Tout au long du XXe siècle, l’Amérique centrale a été perçue comme un « laboratoire de l’empire » selon la formule de l’historien Greg Grandin. Les prémisses de son ambition ont fait que, entre la guerre contre le Mexique, la découverte de l’or en Californie et la présence de flibustiers tel que Wiliam Walker au Nicaragua, la région a souffert, avant toute autre, de l’impact de l’ expansionnisme états-unien. Avec l’accélération de l’industrialisation, après la Guerre de Sécession (1861-1865), les États-Unis ont intégré le monde impérialiste. L’intervention à Cuba, déguisée en guerre hispano-états-unienne (1898), et la scission avec Panama ensuite qui a été à l’origine du canal (1903-1904), ont laissé présager des interventions incessantes dans la région : c’est la « politique du gros bâton » qui s’était implantée et pour y rester.

Dès lors, en Amérique centrale ont été expérimentées des formes de domination politique et de dépendance économique qui se sont globalisées, orientant les relations des États-Unis avec le Tiers monde. En ce sens, on peut dire que la région a été à l’avant-garde de l’impérialisme. Cependant ces formes implacables de domination ont fait naître des formes radicales de rébellion : les révolutions sont devenues « inévitables », comme l’a écrit Walter La Feber. Et la contre-révolution, aussi. À la radicalité du défi guérillero a répondu un terrorisme d’État sans équivalent : à El Mozote (Salvador), à Rabinal (Guatemala) ou à Comalpa (Mexique), les Auschwitz se sont multipliés. L’Amérique centrale est ainsi devenue non seulement le laboratoire de l’empire mais sa caricature en Amérique latine, ce distinguant par ses atrocités sur le sous-continent.

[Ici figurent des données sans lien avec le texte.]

-- ==== Sys2Proof/Laws/Step.lean ====
section
/-! SUPPORT. The stages of a step around the execute stage, each inverted once (R120 to R128). -/

namespace Sys2Proof.Machine

@[simp] theorem wordOfBytes_toNat (high low : Byte) : (wordOfBytes high low).toNat = 256 * high.toNat + low.toNat := by
  have hl := low.isLt
  simp only [wordOfBytes, BitVec.toNat_append]
  rw [← Nat.shiftLeft_add_eq_or_of_lt hl, Nat.shiftLeft_eq]
  omega

/-- A fetch in range gives the word of R63. -/
theorem fetch_ok {s : State} (h : s.pc.toNat ≤ 0xFFE) :
    ∃ w, fetch s = .ok w ∧ w.toNat = wordAtPc s := by
  refine ⟨_, by simp only [fetch, if_pos h]; rfl, ?_⟩
  simp [wordAtPc]

theorem fetch_error {s : State} (h : 0xFFE < s.pc.toNat) : fetch s = .error ⟨.fetchOutOfRange, s.pc.toNat⟩ := by
  simp only [fetch, if_neg (show ¬ s.pc.toNat ≤ 0xFFE by omega)]

/-- A tick lowers a timer by one, down to 0 (R127). -/
@[simp] theorem tickTimer_toNat (v : Byte) : (tickTimer v).toNat = v.toNat - 1 := by
  unfold tickTimer
  split
  · rename_i h; subst h; rfl
  · rename_i h
    have hv : v.toNat ≠ 0 := fun e => h (BitVec.eq_of_toNat_eq (by simpa using e))
    have := v.isLt
    rw [BitVec.toNat_sub]
    change (2 ^ 8 - 1 + v.toNat) % 2 ^ 8 = _
    omega

theorem retire_ok {s t : State} (h : t.fault = none) : retire s t = tick t := by
  simp [retire, h]

theorem retire_fault {s t : State} {f : FaultRecord} (h : t.fault = some f) : retire s t = setFault (some f) s := by
  simp [retire, h]

@[simp] theorem advance_fault (w : Word) (s : State) : (advance w s).fault = s.fault := rfl

/-- The four ways the stages before execute can go (R120 to R125). -/
theorem frontEnd_cases (s : State) :
    ((∃ f, s.fault = some f) ∧ frontEnd s = .done s) ∨
    (s.fault = none ∧ 0xFFE < s.pc.toNat ∧ frontEnd s = .done (raiseAt s.pc 0 ⟨.fetchOutOfRange, s.pc.toNat⟩ s)) ∨
    (s.fault = none ∧ s.pc.toNat ≤ 0xFFE ∧ ∃ w r, fetch s = .ok w ∧ w.toNat = wordAtPc s ∧ decode w = .error r ∧
      frontEnd s = .done (tick (advance w s))) ∨
    (s.fault = none ∧ s.pc.toNat ≤ 0xFFE ∧ ∃ w i, fetch s = .ok w ∧ w.toNat = wordAtPc s ∧ decode w = .ok i ∧
      frontEnd s = .execute i (advance w s)) := by
  cases hf : s.fault with
  | some f => exact .inl ⟨⟨f, rfl⟩, by simp [frontEnd, hf]⟩
  | none =>
    by_cases hpc : s.pc.toNat ≤ 0xFFE
    · obtain ⟨w, hw, hn⟩ := fetch_ok hpc
      cases hd : decode w with
      | error r =>
        refine .inr (.inr (.inl ⟨rfl, hpc, w, r, hw, hn, hd, ?_⟩))
        simp [frontEnd, hf, hw, hd, retire_ok]
      | ok i => exact .inr (.inr (.inr ⟨rfl, hpc, w, i, hw, hn, hd, by simp [frontEnd, hf, hw, hd]⟩))
    · have h : 0xFFE < s.pc.toNat := by omega
      exact .inr (.inl ⟨rfl, h, by simp [frontEnd, hf, fetch_error h]⟩)

/-- The step once its first stages are known to end it. -/
theorem step_done {s t : State} (h : frontEnd s = .done t) : step s = .next t := by
  simp [step, h]

/-- The step once its first stages are known to lead to the execute stage. -/
theorem step_execute {s t u : State} {i : Instr} (h : frontEnd s = .execute i t) (he : exec i t = .next u) :
    step s = .next (retire s u) := by
  simp [step, h, he]

/-- A placed word is what the next step fetches (R63, R75). -/
theorem fetch_placeWord (w : Word) (s : State) : fetch (placeWord w s) = .ok w := by
  have hw : ∀ m : Memory, ∀ a : Nat,
      wordOfBytes (((m.write a (highByte w)).write (a + 1) (lowByte w)).read a)
        (((m.write a (highByte w)).write (a + 1) (lowByte w)).read (a + 1)) = w := fun m a => by
    simp only [Memory.read_write, Nat.left_eq_add, one_ne_zero, if_true, if_false]
    apply BitVec.eq_of_toNat_eq
    have := w.isLt
    simp only [wordOfBytes_toNat, highByte, lowByte, BitVec.extractLsb'_toNat, Nat.shiftRight_eq_div_pow]
    omega
  by_cases h : s.pc.toNat ≤ 0xFFE
  · simp only [fetch, placeWord, setFault_pc, setPc_pc, if_pos h, setFault_mem, setPc_mem, setMem_mem, hw]
  · simp only [fetch, placeWord, setFault_pc, setPc_pc, if_neg h, setFault_mem, setPc_mem, setMem_mem, Config.progBase,
      BitVec.toNat_ofNat, Nat.reducePow, Nat.reduceMod, Nat.reduceLeDiff, if_true]
    exact congrArg _ (hw s.mem 0x200)

end Sys2Proof.Machine
end

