-- ==== Sys2Proof/Tests/Slice0.lean ====
section
/-! SUPPORT. Tests of the model against spec/: ill-formed terms refused, words written out from the encoding
tables, one-step vectors of 95_test_vectors.md (named T, VS, VC, VA, VM, VG, VK there), and for every statement of
Certificates/Slice0/Obligations.lean that has hypotheses, values that meet them, one set for each clause. -/

namespace Sys2Proof.Tests
open Sys2Proof.Machine

/-! ## Helpers -/

/-- The reset state with these registers. -/
def regs (l : List (Reg × Byte)) : State := l.foldl (fun s p => writeReg p.1 p.2 s) State.reset

/-- The state with these bytes of memory. -/
def bytes (l : List (Nat × Byte)) (s : State) : State := setMem (l.foldl (fun m c => m.write c.1 c.2) s.mem) s

/-- The state one step later, with this word placed for the fetch. -/
def after (w : Nat) (s : State) : Option State :=
  match step (s.withFetchWord 16 w) with
  | .next t => some t
  | .fault _ | .refused _ => none

/-- Whether an instruction word was refused, and under which name. -/
def rejected (w : Word) : Option Reject :=
  match decode w with
  | .ok _ => none
  | .error r => some r

/-! ## Well-formedness: each check refuses an ill-formed term -/

/-- R99, R102: a word with an ignored bit set is not what an assembler emits. -/
theorem test_wellformed_refuses_words :
    canonicalWord 0x07EE = false ∧ canonicalWord 0x5121 = false ∧ canonicalWord 0x9127 = false ∧
    canonicalWord 0x812E = false := by decide

theorem test_wellformed_accepts_words : canonicalWord 0x00EE = true ∧ canonicalWord 0x810E = true := by decide

/-- R70, R71: the image lengths. -/
theorem test_wellformed_image_lengths :
    imageLengthOk 0 = false ∧ imageLengthOk 1 = true ∧ imageLengthOk 3584 = true ∧ imageLengthOk 3585 = false := by decide

/-- The canonical form of memory: unsorted, repeated, beyond 0xFFF, and equal to the unlisted byte. -/
theorem test_memory_wf_refuses :
    Memory.wf [(0x301, 1), (0x300, 1)] = false ∧ Memory.wf [(0x300, 1), (0x300, 2)] = false ∧
    Memory.wf [(0x1000, 1)] = false ∧ Memory.wf [(0x300, 0)] = false ∧ Memory.wf [(0x050, 0xF0)] = false := by decide

theorem test_memory_wf_accepts : Memory.wf [(0x050, 0), (0x300, 1), (0xFFF, 2)] = true := by decide

/-! ## Decoding: words written out from the tables of R94 to R98, one for each instruction -/

theorem test_decode_family0 : decode 0x00E0 = .ok .clearScreen ∧ decode 0x00EE = .ok .ret := by decide

theorem test_decode_families_1_to_7 :
    decode 0x1ABC = .ok (.jump 0xABC) ∧ decode 0x2456 = .ok (.call 0x456) ∧
    decode 0x332A = .ok (.skipIfEqualImmediate 3 0x2A) ∧ decode 0x432A = .ok (.skipIfNotEqualImmediate 3 0x2A) ∧
    decode 0x5120 = .ok (.skipIfRegistersEqual 1 2) ∧ decode 0x6A7F = .ok (.setImmediate 10 0x7F) ∧
    decode 0x7FFF = .ok (.addImmediate 15 0xFF) := by decide

theorem test_decode_family8 :
    decode 0x8120 = .ok (.assign 1 2) ∧ decode 0x8121 = .ok (.or 1 2) ∧ decode 0x8122 = .ok (.and 1 2) ∧
    decode 0x8123 = .ok (.xor 1 2) ∧ decode 0x8F14 = .ok (.add 15 1) ∧ decode 0x80F5 = .ok (.subtract 0 15) ∧
    decode 0x8126 = .ok (.shiftRight 1 2) ∧ decode 0x8017 = .ok (.subtractReverse 0 1) ∧
    decode 0x810E = .ok (.shiftLeft 1) := by decide

theorem test_decode_families_9_to_E :
    decode 0x9120 = .ok (.skipIfRegistersNotEqual 1 2) ∧ decode 0xA2F0 = .ok (.setIndex 0x2F0) ∧
    decode 0xBFFF = .ok (.jumpWithOffset 0xFFF) ∧ decode 0xC30F = .ok (.randomAnd 3 0x0F) ∧
    decode 0xD125 = .ok (.drawSprite 1 2 5) ∧ decode 0xE29E = .ok (.skipIfKeyPressed 2) ∧
    decode 0xE2A1 = .ok (.skipIfKeyNotPressed 2) := by decide

theorem test_decode_familyF :
    decode 0xF307 = .ok (.getDelayTimer 3) ∧ decode 0xF50A = .ok (.waitForKey 5) ∧ decode 0xF015 = .ok (.setDelayTimer 0) ∧
    decode 0xF118 = .ok (.setSoundTimer 1) ∧ decode 0xF41E = .ok (.addToIndex 4) ∧ decode 0xF029 = .ok (.loadFontAddress 0) ∧
    decode 0xF033 = .ok (.storeBCD 0) ∧ decode 0xFF55 = .ok (.storeRegisters 15) ∧ decode 0xF265 = .ok (.loadRegisters 2) := by
  decide

/-- R99: ignored bits (the non-canonical words of 95_test_vectors.md 2.1). -/
theorem test_decode_ignored_bits :
    decode 0x07EE = .ok .ret ∧ decode 0x0AE0 = .ok .clearScreen ∧ decode 0x512F = .ok (.skipIfRegistersEqual 1 2) ∧
    decode 0x9127 = .ok (.skipIfRegistersNotEqual 1 2) ∧ decode 0x812E = .ok (.shiftLeft 1) := by decide

/-- R100: the unrecognized words of 95_test_vectors.md 2.1 are rejected by name. -/
theorem test_decode_rejects :
    [0x0000, 0x0001, 0x00E1, 0x00FF, 0x0123].map rejected = List.replicate 5 (some .unrecognizedFamily0) ∧
    [0x8009, 0x812A, 0x812F, 0x8128].map rejected = List.replicate 4 (some .unrecognizedFamily8) ∧
    [0xE000, 0xE19F, 0xE2A0, 0xE2FF].map rejected = List.replicate 4 (some .unrecognizedFamilyE) ∧
    [0xF000, 0xF108, 0xF2FF, 0xF366].map rejected = List.replicate 4 (some .unrecognizedFamilyF) := by decide

/-- The host's two functions: the decoder's answer for a table word, and none for an unrecognized one. -/
theorem test_decodeTableWord :
    decodeTableWord 16 0xD125 = some (.drawSprite 1 2 5) ∧ decodeTableWord 16 0x8128 = none ∧
    nextInstr (State.reset.withFetchWord 16 0xD125) = some (.drawSprite 1 2 5) := by decide

/-! ## One-step vectors of 95_test_vectors.md -/

/-- VS1: the highest legal fetch address. -/
theorem test_fetch_highest : (after 0x1234 { State.reset with pc := 0xFFE }).map (·.pc) = some 0x234 := by decide

/-- VS4: an odd `pc`. -/
theorem test_fetch_odd :
    (after 0x6AB1 { State.reset with pc := 0x201 }).map (fun t => (t.pc, readReg t 10)) = some (0x203, 0xB1) := by decide

/-- VS7: an unrecognized word, its event and the tick. -/
theorem test_unrecognized :
    event (State.reset.withFetchWord 16 0x8128) = some ⟨0x8128, 0x200⟩ ∧
    (after 0x8128 { State.reset with dt := 1 }).map (fun t => (t.pc, t.opcode, t.dt, t.x)) =
      some (0x202, 0x8128, 0, State.reset.x) := by decide

/-- VC1 and VC2. -/
theorem test_return :
    (after 0x00EE { State.reset with sp := 2, stack := State.reset.stack.set 1 0x345 }).map (fun t => (t.pc, t.sp.val, stackAt t 1)) =
      some (0x345, 1, 0x345) ∧
    (after 0x00EE State.reset).map (fun t => (t.fault, t.pc, t.opcode)) = some (some ⟨.stackUnderflow, 0x200, 0x00EE, 0⟩, 0x200, 0) := by
  decide

/-- VC4. -/
theorem test_jump : (after 0x1ABC State.reset).map (·.pc) = some 0xABC := by decide

/-- VC6 and VC7. -/
theorem test_call :
    (after 0x2456 { State.reset with sp := 15 }).map (fun t => (stackAt t 15, t.sp.val, t.pc)) = some (0x202, 16, 0x456) ∧
    (after 0x2456 { State.reset with sp := 16 }).map (fun t => (t.fault, t.pc, t.stack)) =
      some (some ⟨.stackOverflow, 0x200, 0x2456, 16⟩, 0x200, State.reset.stack) := by decide

/-- VC8 to VC11. -/
theorem test_skip_immediate :
    (after 0x332A (regs [(3, 0x2A)])).map (·.pc) = some 0x204 ∧ (after 0x332A (regs [(3, 0x2B)])).map (·.pc) = some 0x202 ∧
    (after 0x432A (regs [(3, 0x2B)])).map (·.pc) = some 0x204 ∧ (after 0x432A (regs [(3, 0x2A)])).map (·.pc) = some 0x202 := by decide

/-- VC12, VC13, VC16, VC17. -/
theorem test_skip_registers :
    (after 0x5120 (regs [(1, 7), (2, 7)])).map (·.pc) = some 0x204 ∧ (after 0x5120 (regs [(1, 7), (2, 8)])).map (·.pc) = some 0x202 ∧
    (after 0x9120 (regs [(1, 7), (2, 8)])).map (·.pc) = some 0x204 ∧ (after 0x9120 (regs [(1, 7), (2, 7)])).map (·.pc) = some 0x202 := by
  decide

/-- VC20 and VC21. -/
theorem test_jump_with_offset :
    (after 0xBFFF (regs [(0, 0xFF)])).map (·.pc) = some 0x10FE ∧ (after 0xB300 (regs [(3, 0x55)])).map (·.pc) = some 0x300 := by decide

/-- VA1 and VA2. -/
theorem test_set_immediate :
    (after 0x6A7F State.reset).map (fun t => readReg t 10) = some 0x7F ∧
    (after 0x6F00 (regs [(15, 1)])).map (fun t => readReg t 15) = some 0 := by decide

/-- VA3 and VA5. -/
theorem test_add_immediate :
    (after 0x7002 (regs [(0, 0xFF), (15, 1)])).map (fun t => (readReg t 0, readReg t 15)) = some (1, 1) ∧
    (after 0x7FFF (regs [(15, 2)])).map (fun t => readReg t 15) = some 1 := by decide

/-- VA6. -/
theorem test_assign : (after 0x8120 (regs [(2, 0x33)])).map (fun t => (readReg t 1, readReg t 2)) = some (0x33, 0x33) := by decide

/-- VA7, VA8, VA9. -/
theorem test_logic :
    (after 0x8121 (regs [(1, 0xF0), (2, 0x0F), (15, 1)])).map (fun t => (readReg t 1, readReg t 15)) = some (0xFF, 1) ∧
    (after 0x8122 (regs [(1, 0xF0), (2, 0x3C)])).map (fun t => readReg t 1) = some 0x30 ∧
    (after 0x8123 (regs [(1, 0xF0), (2, 0x3C)])).map (fun t => readReg t 1) = some 0xCC := by decide

/-- VA14 and VA15: sums of exactly 256 and 255. -/
theorem test_add :
    (after 0x8014 (regs [(0, 0xFF), (1, 1)])).map (fun t => (readReg t 0, readReg t 15)) = some (0, 1) ∧
    (after 0x8014 (regs [(0, 0x80), (1, 0x7F)])).map (fun t => (readReg t 0, readReg t 15)) = some (0xFF, 0) := by decide

/-- VA17 and VA18: the flag register as an operand. -/
theorem test_add_flag_operand :
    (after 0x8F14 (regs [(15, 0xC8), (1, 0x64)])).map (fun t => readReg t 15) = some 0x2C ∧
    (after 0x80F4 (regs [(0, 0xFF), (15, 1)])).map (fun t => (readReg t 0, readReg t 15)) = some (0, 1) := by decide

/-- VA19 and VA21. -/
theorem test_subtract :
    (after 0x8015 (regs [(0, 5), (1, 10)])).map (fun t => (readReg t 0, readReg t 15)) = some (0xFB, 0) ∧
    (after 0x8015 (regs [(0, 7), (1, 7)])).map (fun t => (readReg t 0, readReg t 15)) = some (0, 1) := by decide

/-- VA23, VA24, VA25. -/
theorem test_subtract_flag_operand :
    (after 0x8F15 (regs [(15, 10), (1, 3)])).map (fun t => readReg t 15) = some 0xFE ∧
    (after 0x80F5 (regs [(0, 10), (15, 3)])).map (fun t => (readReg t 0, readReg t 15)) = some (9, 1) ∧
    (after 0x8FF5 (regs [(15, 9)])).map (fun t => readReg t 15) = some 0 := by decide

/-- VA26 and VA27: the source is `Y`. -/
theorem test_shift_right :
    (after 0x8126 (regs [(2, 5)])).map (fun t => (readReg t 1, readReg t 15, readReg t 2)) = some (2, 1, 5) ∧
    (after 0x8126 (regs [(2, 0xFE), (15, 1), (1, 0x33)])).map (fun t => (readReg t 1, readReg t 15)) = some (0x7F, 0) := by decide

/-- VA29 and VA30. -/
theorem test_shift_right_flag_operand :
    (after 0x8F26 (regs [(2, 7)])).map (fun t => readReg t 15) = some 3 ∧
    (after 0x81F6 (regs [(1, 0x77), (15, 3)])).map (fun t => (readReg t 1, readReg t 15)) = some (0, 1) := by decide

/-- VA31 and VA33: equal operands leave flag 0. -/
theorem test_subtract_reverse :
    (after 0x8017 (regs [(0, 5), (1, 10)])).map (fun t => (readReg t 0, readReg t 15)) = some (5, 1) ∧
    (after 0x8017 (regs [(0, 7), (1, 7), (15, 1)])).map (fun t => (readReg t 0, readReg t 15)) = some (0, 0) := by decide
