-- ==== Sys2Proof/Machine/Num.lean ====
section
/-! DEFINITION. Number formats and exact arithmetic (R63-R74, R80-R85): values as exact rationals, one rounding, one
saturation. Encodings are natural numbers below 2^w. -/

namespace Sys2Proof.Machine

/-! ### Flags (R61) -/

def fNV : Word := 4
def fDZ : Word := 8
def fOF : Word := 16
def fUF : Word := 32
def fNX : Word := 64
def fSAT : Word := 128

/-! ### Values -/

/-- An exact value with its class (R69, R85): a signed rational `n / d`, signed zero and infinity, NaN. -/
inductive Val
  | num (neg : Bool) (n d : Nat)
  | inf (neg : Bool)
  | nan (signalling : Bool)
  deriving DecidableEq, Repr

/-- Fraction width and bias of a floating-point format (R63). -/
def fracBits : Fmt → Nat
  | .f32 => 23 | .f16 => 10 | .b16 => 7 | .e4m3 => 3 | .e5m2 => 2 | .e2m1 => 1 | _ => 0
def bias : Fmt → Nat
  | .f32 => 127 | .f16 => 15 | .b16 => 127 | .e4m3 => 7 | .e5m2 => 15 | .e2m1 => 1 | _ => 0

/-- Encoding of the largest finite value (R63). -/
def maxEnc : Fmt → Nat
  | .f32 => 0x7F7FFFFF | .f16 => 0x7BFF | .b16 => 0x7F7F | .e4m3 => 0x7E | .e5m2 => 0x7B | .e2m1 => 0x7 | _ => 0

/-- Whether a format has infinities (R63). -/
def hasInf : Fmt → Bool
  | .e4m3 | .e2m1 => false
  | _ => true

/-- The canonical NaN of a format (R65); E2M1 has none and takes +0. -/
def canonNan : Fmt → Nat
  | .f32 => 0x7FC00000 | .f16 => 0x7E00 | .b16 => 0x7FC0 | .e4m3 => 0x7F | .e5m2 => 0x7E | _ => 0

/-- Encoding of +∞ where a format has one. -/
def infEnc (f : Fmt) : Nat := maxEnc f + 1

/-- 2^e of an integer exponent, as numerator and denominator. -/
def pow2 (e : Int) : Nat × Nat := if 0 ≤ e then (2 ^ e.toNat, 1) else (1, 2 ^ (-e).toNat)

/-- The sign bit of an encoding. -/
def signBit (f : Fmt) : Nat := 2 ^ (Fmt.width f - 1)

/-- `to_real` of a floating-point encoding (R63, R85). -/
def toVal (f : Fmt) (bits : Nat) : Val :=
  let neg := decide (signBit f ≤ bits)
  let mag := bits % signBit f
  let mb := fracBits f
  if maxEnc f < mag then
    if hasInf f && mag == infEnc f then .inf neg
    else .nan (f != .e4m3 && mag % 2 ^ mb < 2 ^ (mb - 1))
  else
    let e := mag / 2 ^ mb
    let fr := mag % 2 ^ mb
    let (sig, ex) : Nat × Int := if e = 0 then (fr, 1 - (bias f : Int)) else (2 ^ mb + fr, (e : Int) - bias f)
    let (p, q) := pow2 (ex - mb)
    .num neg (sig * p) q

/-- The value of an integer encoding of width `w`. -/
def intOf (signed : Bool) (w bits : Nat) : Int :=
  let b := bits % 2 ^ w
  if signed && decide (2 ^ (w - 1) ≤ b) then (b : Int) - 2 ^ w else b

/-- An integer as a value. -/
def ofInt (i : Int) : Val := .num (decide (i < 0)) i.natAbs 1

/-! ### Rounding -/

/-- Whether a magnitude between two neighbours is rounded away from zero (R68): `r` the lower neighbour, `rem / den` the
rest. -/
def roundsUp (m : Rnd) (neg : Bool) (r rem den : Nat) : Bool :=
  match m with
  | .rne => den < 2 * rem || (2 * rem == den && r % 2 == 1)
  | .rtz => false
  | .rup => !neg && rem != 0
  | .rdn => neg && rem != 0
  | .rna => den ≤ 2 * rem

/-- `n / d` rounded to an integer magnitude. -/
def roundNat (m : Rnd) (neg : Bool) (n d : Nat) : Nat :=
  n / d + if roundsUp m neg (n / d) (n % d) d then 1 else 0

/-- The exponent of a positive rational: the greatest e with 2^e ≤ n / d. -/
def ilog2 (n d : Nat) : Int :=
  let k : Int := (Nat.log2 n : Int) - Nat.log2 d
  let (p, q) := pow2 k
  if p * d ≤ n * q then k else k - 1

/-- A nonzero rational in units of 2^q, rounded: the rounded count, and whether it is exact. -/
def roundAt (m : Rnd) (neg : Bool) (n d : Nat) (q : Int) : Nat × Bool :=
  let (a, b) := pow2 q
  let n' := n * b
  let d' := d * a
  (roundNat m neg n' d', n' % d' == 0)

/-- Step 5 of R69, and the clamp of R71 under saturation. -/
def overflow (f : Fmt) (m : Rnd) (sat neg : Bool) : Nat × Word :=
  let toInf := match m with
    | .rne | .rna => true
    | .rtz => false
    | .rup => !neg
    | .rdn => neg
  let s := if neg then signBit f else 0
  if sat then (s + maxEnc f, fSAT)
  else if !toInf then (s + maxEnc f, 0)
  else if f == .e4m3 then (canonNan f, fNV)
  else if f == .e2m1 then (s + maxEnc f, 0)
  else (s + infEnc f, 0)

/-- `round_to` of a floating-point format, with `saturate` where it is requested (R69-R71). -/
def roundTo (f : Fmt) (m : Rnd) (sat : Bool) (x : Val) : Nat × Word :=
  match x with
  | .nan _ => (canonNan f, if f == .e2m1 then fNV else 0)
  | .inf neg =>
    if hasInf f && !sat then ((if neg then signBit f else 0) + infEnc f, 0)
    else overflow f m sat neg
  | .num neg n d =>
    let s := if neg then signBit f else 0
    if n = 0 then (s, 0)
    else
      let mb := fracBits f
      let emin : Int := 1 - (bias f : Int)
      let e := ilog2 n d
      let e' := max e emin
      let (r, exact) := roundAt m neg n d (e' - mb)
      let enc := (e' - emin).toNat * 2 ^ mb + r
      if maxEnc f < enc then
        let (b, fl) := overflow f m sat neg
        (b, fl ||| fOF ||| fNX)
      else
        let tiny := decide (e < emin) && !(decide (e + 1 = emin) && (roundAt m neg n d (e - mb)).1 == 2 ^ (mb + 1))
        (s + enc, (if exact then 0 else fNX) ||| (if tiny && !exact then fUF else 0))

/-- Limits of an integer format. -/
def intMin (signed : Bool) (w : Nat) : Int := if signed then -(2 ^ (w - 1) : Int) else 0
def intMax (signed : Bool) (w : Nat) : Int := if signed then 2 ^ (w - 1) - 1 else 2 ^ w - 1

/-- The pattern of an integer in `w` bits. -/
def patOf (w : Nat) (i : Int) : Nat := (i % (2 ^ w : Int)).toNat

/-- `saturate` of an integer format (R71): the pattern and SATF. -/
def satInt (signed : Bool) (w : Nat) (i : Int) : Nat × Word :=
  if i < intMin signed w then (patOf w (intMin signed w), fSAT)
  else if intMax signed w < i then (patOf w (intMax signed w), fSAT)
  else (patOf w i, 0)

/-- An exact integer delivered in `w` bits: wrapped, or saturated on request (R67). -/
def putInt (signed : Bool) (w : Nat) (sat : Bool) (i : Int) : Nat × Word :=
  if sat then satInt signed w i else (patOf w i, 0)

/-- `round_to` of an integer format (R69): out of range saturates with NV, and with SATF where saturation is requested (R71); NaN
gives 0 with NV. -/
def roundToInt (signed : Bool) (w : Nat) (m : Rnd) (sat : Bool) (x : Val) : Nat × Word :=
  match x with
  | .nan _ => (0, fNV)
  | .inf neg => (patOf w (if neg then intMin signed w else intMax signed w), fNV ||| if sat then fSAT else 0)
  | .num neg n d =>
    let r := roundNat m neg n d
    let i : Int := if neg then -(r : Int) else r
    let (b, fl) := satInt signed w i
    if fl = 0 then (b, if n % d = 0 then 0 else fNX) else (b, fNV ||| if sat then fSAT else 0)

/-! ### Operations on exact values. Each answers a value and the flags of its operands. -/

/-- NV where an operand is a signalling NaN (R65). -/
def nvOf (x : Val) : Word := if x == .nan true then fNV else 0

def Val.isNan : Val → Bool | .nan _ => true | _ => false
def Val.isZero : Val → Bool | .num _ 0 _ => true | _ => false
def Val.neg? : Val → Bool | .num b _ _ => b | .inf b => b | .nan _ => false
def Val.negate : Val → Val | .num b n d => .num (!b) n d | .inf b => .inf (!b) | x => x

/-- Exact comparison of two rationals: signed numerators over a common denominator. -/
def cmpNum (x y : Val) : Int × Int :=
  match x, y with
  | .num s n d, .num s' n' d' =>
    ((if s then -(n * d' : Nat) else (n * d' : Nat) : Int), (if s' then -(n' * d : Nat) else (n' * d : Nat) : Int))
  | _, _ => (0, 0)

/-- x < y for values that are no NaN; -0 = +0. -/
def valLt (x y : Val) : Bool :=
  match x, y with
  | .inf true, .inf true => false
  | .inf true, _ => true
  | _, .inf true => false
  | .inf false, _ => false
  | _, .inf false => true
  | x, y => decide ((cmpNum x y).1 < (cmpNum x y).2)

def valEq (x y : Val) : Bool := !valLt x y && !valLt y x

Le terrorisme d’État en Amérique centrale a été l’épisode centre-américain de la contre-révolution pendant la Guerre froide. Tandis qu’en Amérique du sud les guérillas se calmaient dans les années 70, à quelques exceptions près, en Amérique centrale la lutte armée s’est prolongée. Comme si la région se battait désespérément pour échapper à un destin qui finirait par s’imposer. Entre la défaite de la réforme incarnée par le renversement de Jacobo Arbenz, au Guatemala en 1954, et la fin de la révolution marquée par la mort du sandinisme dans les urnes en 1990, tout l’horizon s’est assombri : celui de la possibilité de faire de ces peuples de vraies nations. Car entre la période de William Walker et celle de Ronald Reagan, au sein du système capitaliste, un changement brutal s’est opéré qui conditionne encore le présent de la région. La domination impérialiste, ainsi que la résistance qu’elle a engendrée depuis le dix neuvième siècle a eu pour toile de fond un système capitaliste en expansion sur lequel s’est construit le pouvoir des États-Unis

Mais dans le dernier quart du XXe siècle cette dynamique a changé. Depuis lors, le système fait face à une crise structurelle qui s’exprime par l’impossibilité de reprendre les cycles de forte accumulation. La financiarisation et l’extractivisme sont les réponses diverses à la même crise : dans le premier cas on anticipe la valeur future ; dans le second le caractère déprédateur du système s’intensifie.

Si la domination impériale en Amérique centrale s’est implantée et a évolué dans le cadre de l’expansion du système capitaliste, que se passe-t-il quand le système imposé par l’Empire n’offre plus aucune promesse de civilisation ? Que reste-t-il alors que le développement auquel aspirait des personnalités comme Arbenz a perdu son importance historique, alors que la révolution ne fait plus partie de l’agenda ? Que signifie parler d’impérialisme dans un monde où le capitalisme ne s’étend plus et où l’empire est sur la défensive.

Attirance et répulsion

Au vingtième siècle, les États-Unis et leurs entreprises ont pillé les richesses de la région. La United Fruit company a été le symbole de cette réalité. Au XXIe siècle, cette situation n’a pas totalement changé mais il existe d’autres éléments qui la rendent plus complexe. Il est maintenant fréquent qu’il soit difficile de connaître la nationalité d’une entreprise minière ou agro-industrielle où se mêlent les acteurs transnationaux et les nationaux. En même temps les traités de libre commerce restreignent encore davantage la souveraineté limitée des États nationaux.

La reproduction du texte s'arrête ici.